Stored data
/-! ### `State.writeByte` -/

@[simp] theorem State.writeByte_v (a : Nat) (b : Byte) : (s.writeByte a b).v = s.v := rfl
@[simp] theorem State.writeByte_index (a : Nat) (b : Byte) : (s.writeByte a b).index = s.index := rfl
@[simp] theorem State.writeByte_pc (a : Nat) (b : Byte) : (s.writeByte a b).pc = s.pc := rfl
@[simp] theorem State.writeByte_stack (a : Nat) (b : Byte) : (s.writeByte a b).stack = s.stack := rfl
@[simp] theorem State.writeByte_sp (a : Nat) (b : Byte) : (s.writeByte a b).sp = s.sp := rfl
@[simp] theorem State.writeByte_dt (a : Nat) (b : Byte) : (s.writeByte a b).dt = s.dt := rfl
@[simp] theorem State.writeByte_st (a : Nat) (b : Byte) : (s.writeByte a b).st = s.st := rfl
@[simp] theorem State.writeByte_key (a : Nat) (b : Byte) : (s.writeByte a b).key = s.key := rfl
@[simp] theorem State.writeByte_mem (a : Nat) (b : Byte) : (s.writeByte a b).mem = (Memory.write s.config s.mem a b) := rfl
@[simp] theorem State.writeByte_disp (a : Nat) (b : Byte) : (s.writeByte a b).disp = s.disp := rfl
@[simp] theorem State.writeByte_mode (a : Nat) (b : Byte) : (s.writeByte a b).mode = s.mode := rfl
@[simp] theorem State.writeByte_waitReg (a : Nat) (b : Byte) : (s.writeByte a b).waitReg = s.waitReg := rfl
@[simp] theorem State.writeByte_faultCause (a : Nat) (b : Byte) : (s.writeByte a b).faultCause = s.faultCause := rfl
@[simp] theorem State.writeByte_config (a : Nat) (b : Byte) : (s.writeByte a b).config = s.config := rfl
@[simp] theorem State.writeByte_rand (a : Nat) (b : Byte) : (s.writeByte a b).rand = s.rand := rfl
@[simp] theorem State.writeByte_inputs (a : Nat) (b : Byte) : (s.writeByte a b).inputs = s.inputs := rfl
@[simp] theorem State.writeByte_draws (a : Nat) (b : Byte) : (s.writeByte a b).draws = s.draws := rfl
@[simp] theorem State.writeByte_getV (a : Nat) (b : Byte) (k : Reg) : (s.writeByte a b).getV k = s.getV k := rfl

/-! ### `State.supply` -/

@[simp] theorem State.supply_v (i : HostInput) : (s.supply i).v = s.v := rfl
@[simp] theorem State.supply_index (i : HostInput) : (s.supply i).index = s.index := rfl
@[simp] theorem State.supply_pc (i : HostInput) : (s.supply i).pc = s.pc := rfl
@[simp] theorem State.supply_stack (i : HostInput) : (s.supply i).stack = s.stack := rfl
@[simp] theorem State.supply_sp (i : HostInput) : (s.supply i).sp = s.sp := rfl
@[simp] theorem State.supply_dt (i : HostInput) : (s.supply i).dt = s.dt := rfl
@[simp] theorem State.supply_st (i : HostInput) : (s.supply i).st = s.st := rfl
@[simp] theorem State.supply_key (i : HostInput) : (s.supply i).key = s.key := rfl
@[simp] theorem State.supply_mem (i : HostInput) : (s.supply i).mem = s.mem := rfl
@[simp] theorem State.supply_disp (i : HostInput) : (s.supply i).disp = s.disp := rfl
@[simp] theorem State.supply_mode (i : HostInput) : (s.supply i).mode = s.mode := rfl
@[simp] theorem State.supply_waitReg (i : HostInput) : (s.supply i).waitReg = s.waitReg := rfl
@[simp] theorem State.supply_faultCause (i : HostInput) : (s.supply i).faultCause = s.faultCause := rfl
@[simp] theorem State.supply_config (i : HostInput) : (s.supply i).config = s.config := rfl
@[simp] theorem State.supply_rand (i : HostInput) : (s.supply i).rand = s.rand := rfl
@[simp] theorem State.supply_inputs (i : HostInput) : (s.supply i).inputs = (s.inputs ++ [i]) := rfl
@[simp] theorem State.supply_draws (i : HostInput) : (s.supply i).draws = s.draws := rfl
@[simp] theorem State.supply_getV (i : HostInput) (k : Reg) : (s.supply i).getV k = s.getV k := rfl
@[simp] theorem State.supply_readByte (i : HostInput) (m : Nat) : (s.supply i).readByte m = s.readByte m := rfl
@[simp] theorem State.supply_fetchWord (i : HostInput) : (s.supply i).fetchWord = s.fetchWord := rfl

ABOUT THIS TASK | Going back to the entries above, set down exactly the lines that begin at the one with "b).faultCause = s.faultCause := rfl" and end at the one with "i).v = s.v := rfl", both included, and nothing else.

EXERCISE SOLUTION |
@[simp] theorem State.writeByte_faultCause (a : Nat) (b : Byte) : (s.writeByte a b).faultCause = s.faultCause := rfl
@[simp] theorem State.writeByte_config (a : Nat) (b : Byte) : (s.writeByte a b).config = s.config := rfl
@[simp] theorem State.writeByte_rand (a : Nat) (b : Byte) : (s.writeByte a b).rand = s.rand := rfl
@[simp] theorem State.writeByte_inputs (a : Nat) (b : Byte) : (s.writeByte a b).inputs = s.inputs := rfl
@[simp] theorem State.writeByte_draws (a : Nat) (b : Byte) : (s.writeByte a b).draws = s.draws := rfl
@[simp] theorem State.writeByte_getV (a : Nat) (b : Byte) (k : Reg) : (s.writeByte a b).getV k = s.getV k := rfl

/-! ### `State.supply` -/

@[simp] theorem State.supply_v (i : HostInput) : (s.supply i).v = s.v := rfl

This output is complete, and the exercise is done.